▶ **DIRECTIONS FOR THIS TASK**:
Please quote exactly the lines below from the line containing "and what it" to the line containing "d).hold = s.hold := rfl", both lines included, and nothing else.

(Records from a dataset)
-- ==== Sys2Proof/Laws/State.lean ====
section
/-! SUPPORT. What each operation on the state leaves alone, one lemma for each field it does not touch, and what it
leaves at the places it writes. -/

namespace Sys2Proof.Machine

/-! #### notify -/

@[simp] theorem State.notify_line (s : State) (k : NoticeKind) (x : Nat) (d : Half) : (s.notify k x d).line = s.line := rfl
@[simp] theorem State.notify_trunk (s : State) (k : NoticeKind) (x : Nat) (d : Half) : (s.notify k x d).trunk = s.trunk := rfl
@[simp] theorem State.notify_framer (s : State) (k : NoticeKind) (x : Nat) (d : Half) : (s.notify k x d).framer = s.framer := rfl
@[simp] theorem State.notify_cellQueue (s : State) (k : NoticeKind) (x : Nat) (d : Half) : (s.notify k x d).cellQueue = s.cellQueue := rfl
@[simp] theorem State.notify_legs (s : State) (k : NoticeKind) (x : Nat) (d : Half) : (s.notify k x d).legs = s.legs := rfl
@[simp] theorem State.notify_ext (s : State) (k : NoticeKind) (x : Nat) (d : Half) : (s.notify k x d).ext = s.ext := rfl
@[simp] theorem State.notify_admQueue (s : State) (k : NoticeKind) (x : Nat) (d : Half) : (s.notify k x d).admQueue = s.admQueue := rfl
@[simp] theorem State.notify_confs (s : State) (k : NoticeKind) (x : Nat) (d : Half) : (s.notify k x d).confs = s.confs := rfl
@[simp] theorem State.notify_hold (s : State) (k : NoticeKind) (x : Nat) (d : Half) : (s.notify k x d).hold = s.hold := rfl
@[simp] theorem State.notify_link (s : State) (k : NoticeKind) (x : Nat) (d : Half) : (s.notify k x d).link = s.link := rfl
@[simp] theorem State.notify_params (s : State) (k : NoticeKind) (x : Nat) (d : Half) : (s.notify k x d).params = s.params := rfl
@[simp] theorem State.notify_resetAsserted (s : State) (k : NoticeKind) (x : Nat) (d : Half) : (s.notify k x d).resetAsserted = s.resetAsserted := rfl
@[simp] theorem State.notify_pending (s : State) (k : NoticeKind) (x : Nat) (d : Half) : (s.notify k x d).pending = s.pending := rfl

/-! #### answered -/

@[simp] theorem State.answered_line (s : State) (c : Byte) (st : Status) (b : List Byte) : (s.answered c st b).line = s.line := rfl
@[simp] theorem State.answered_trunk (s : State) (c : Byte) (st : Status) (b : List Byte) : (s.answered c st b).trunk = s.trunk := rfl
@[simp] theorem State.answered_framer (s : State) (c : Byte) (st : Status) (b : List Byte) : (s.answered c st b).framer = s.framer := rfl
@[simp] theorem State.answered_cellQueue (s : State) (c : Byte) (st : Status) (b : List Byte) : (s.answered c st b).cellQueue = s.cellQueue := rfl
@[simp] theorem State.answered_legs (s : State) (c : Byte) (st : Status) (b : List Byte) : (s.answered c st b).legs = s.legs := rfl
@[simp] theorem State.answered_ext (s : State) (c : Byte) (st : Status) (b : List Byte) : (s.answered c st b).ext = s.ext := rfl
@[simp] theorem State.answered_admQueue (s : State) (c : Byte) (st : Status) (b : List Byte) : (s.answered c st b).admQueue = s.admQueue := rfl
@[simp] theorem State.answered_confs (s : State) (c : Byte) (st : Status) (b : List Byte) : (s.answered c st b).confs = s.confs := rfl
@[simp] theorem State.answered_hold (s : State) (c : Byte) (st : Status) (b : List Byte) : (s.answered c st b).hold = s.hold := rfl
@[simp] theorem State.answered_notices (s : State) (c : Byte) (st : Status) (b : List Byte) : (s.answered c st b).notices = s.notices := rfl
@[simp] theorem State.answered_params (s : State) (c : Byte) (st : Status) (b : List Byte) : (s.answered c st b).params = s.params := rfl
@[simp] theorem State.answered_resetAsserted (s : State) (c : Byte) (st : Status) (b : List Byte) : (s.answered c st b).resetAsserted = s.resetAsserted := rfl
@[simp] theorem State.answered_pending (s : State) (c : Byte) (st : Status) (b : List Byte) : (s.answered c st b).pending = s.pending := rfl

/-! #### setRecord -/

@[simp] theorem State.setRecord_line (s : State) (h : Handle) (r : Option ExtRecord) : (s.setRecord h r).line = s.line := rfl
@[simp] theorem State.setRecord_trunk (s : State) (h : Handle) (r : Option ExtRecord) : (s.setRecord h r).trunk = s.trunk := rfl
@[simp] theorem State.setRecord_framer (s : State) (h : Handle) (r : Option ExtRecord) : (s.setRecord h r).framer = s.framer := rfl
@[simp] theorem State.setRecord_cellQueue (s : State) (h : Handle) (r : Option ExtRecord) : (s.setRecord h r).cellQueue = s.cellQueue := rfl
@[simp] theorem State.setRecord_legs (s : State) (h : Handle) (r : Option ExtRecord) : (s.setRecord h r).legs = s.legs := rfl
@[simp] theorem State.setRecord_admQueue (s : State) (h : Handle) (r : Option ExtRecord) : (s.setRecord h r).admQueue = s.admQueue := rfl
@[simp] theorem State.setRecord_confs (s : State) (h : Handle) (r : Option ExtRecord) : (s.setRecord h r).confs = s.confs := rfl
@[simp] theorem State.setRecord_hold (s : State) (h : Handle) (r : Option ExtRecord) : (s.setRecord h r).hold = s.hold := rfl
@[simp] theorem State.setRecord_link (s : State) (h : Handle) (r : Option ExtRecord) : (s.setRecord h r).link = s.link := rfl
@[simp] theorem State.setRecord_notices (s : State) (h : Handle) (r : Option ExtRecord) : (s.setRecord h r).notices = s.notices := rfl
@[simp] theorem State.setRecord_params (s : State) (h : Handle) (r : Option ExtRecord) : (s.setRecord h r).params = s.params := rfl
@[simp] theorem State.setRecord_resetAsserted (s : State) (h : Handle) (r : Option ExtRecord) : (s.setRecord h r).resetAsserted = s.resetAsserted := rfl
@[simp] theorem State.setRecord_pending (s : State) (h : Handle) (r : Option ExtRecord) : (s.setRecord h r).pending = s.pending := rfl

▶ **WRITTEN ANSWER**:
/-! SUPPORT. What each operation on the state leaves alone, one lemma for each field it does not touch, and what it
leaves at the places it writes. -/

namespace Sys2Proof.Machine

/-! #### notify -/

@[simp] theorem State.notify_line (s : State) (k : NoticeKind) (x : Nat) (d : Half) : (s.notify k x d).line = s.line := rfl
@[simp] theorem State.notify_trunk (s : State) (k : NoticeKind) (x : Nat) (d : Half) : (s.notify k x d).trunk = s.trunk := rfl
@[simp] theorem State.notify_framer (s : State) (k : NoticeKind) (x : Nat) (d : Half) : (s.notify k x d).framer = s.framer := rfl
@[simp] theorem State.notify_cellQueue (s : State) (k : NoticeKind) (x : Nat) (d : Half) : (s.notify k x d).cellQueue = s.cellQueue := rfl
@[simp] theorem State.notify_legs (s : State) (k : NoticeKind) (x : Nat) (d : Half) : (s.notify k x d).legs = s.legs := rfl
@[simp] theorem State.notify_ext (s : State) (k : NoticeKind) (x : Nat) (d : Half) : (s.notify k x d).ext = s.ext := rfl
@[simp] theorem State.notify_admQueue (s : State) (k : NoticeKind) (x : Nat) (d : Half) : (s.notify k x d).admQueue = s.admQueue := rfl
@[simp] theorem State.notify_confs (s : State) (k : NoticeKind) (x : Nat) (d : Half) : (s.notify k x d).confs = s.confs := rfl
@[simp] theorem State.notify_hold (s : State) (k : NoticeKind) (x : Nat) (d : Half) : (s.notify k x d).hold = s.hold := rfl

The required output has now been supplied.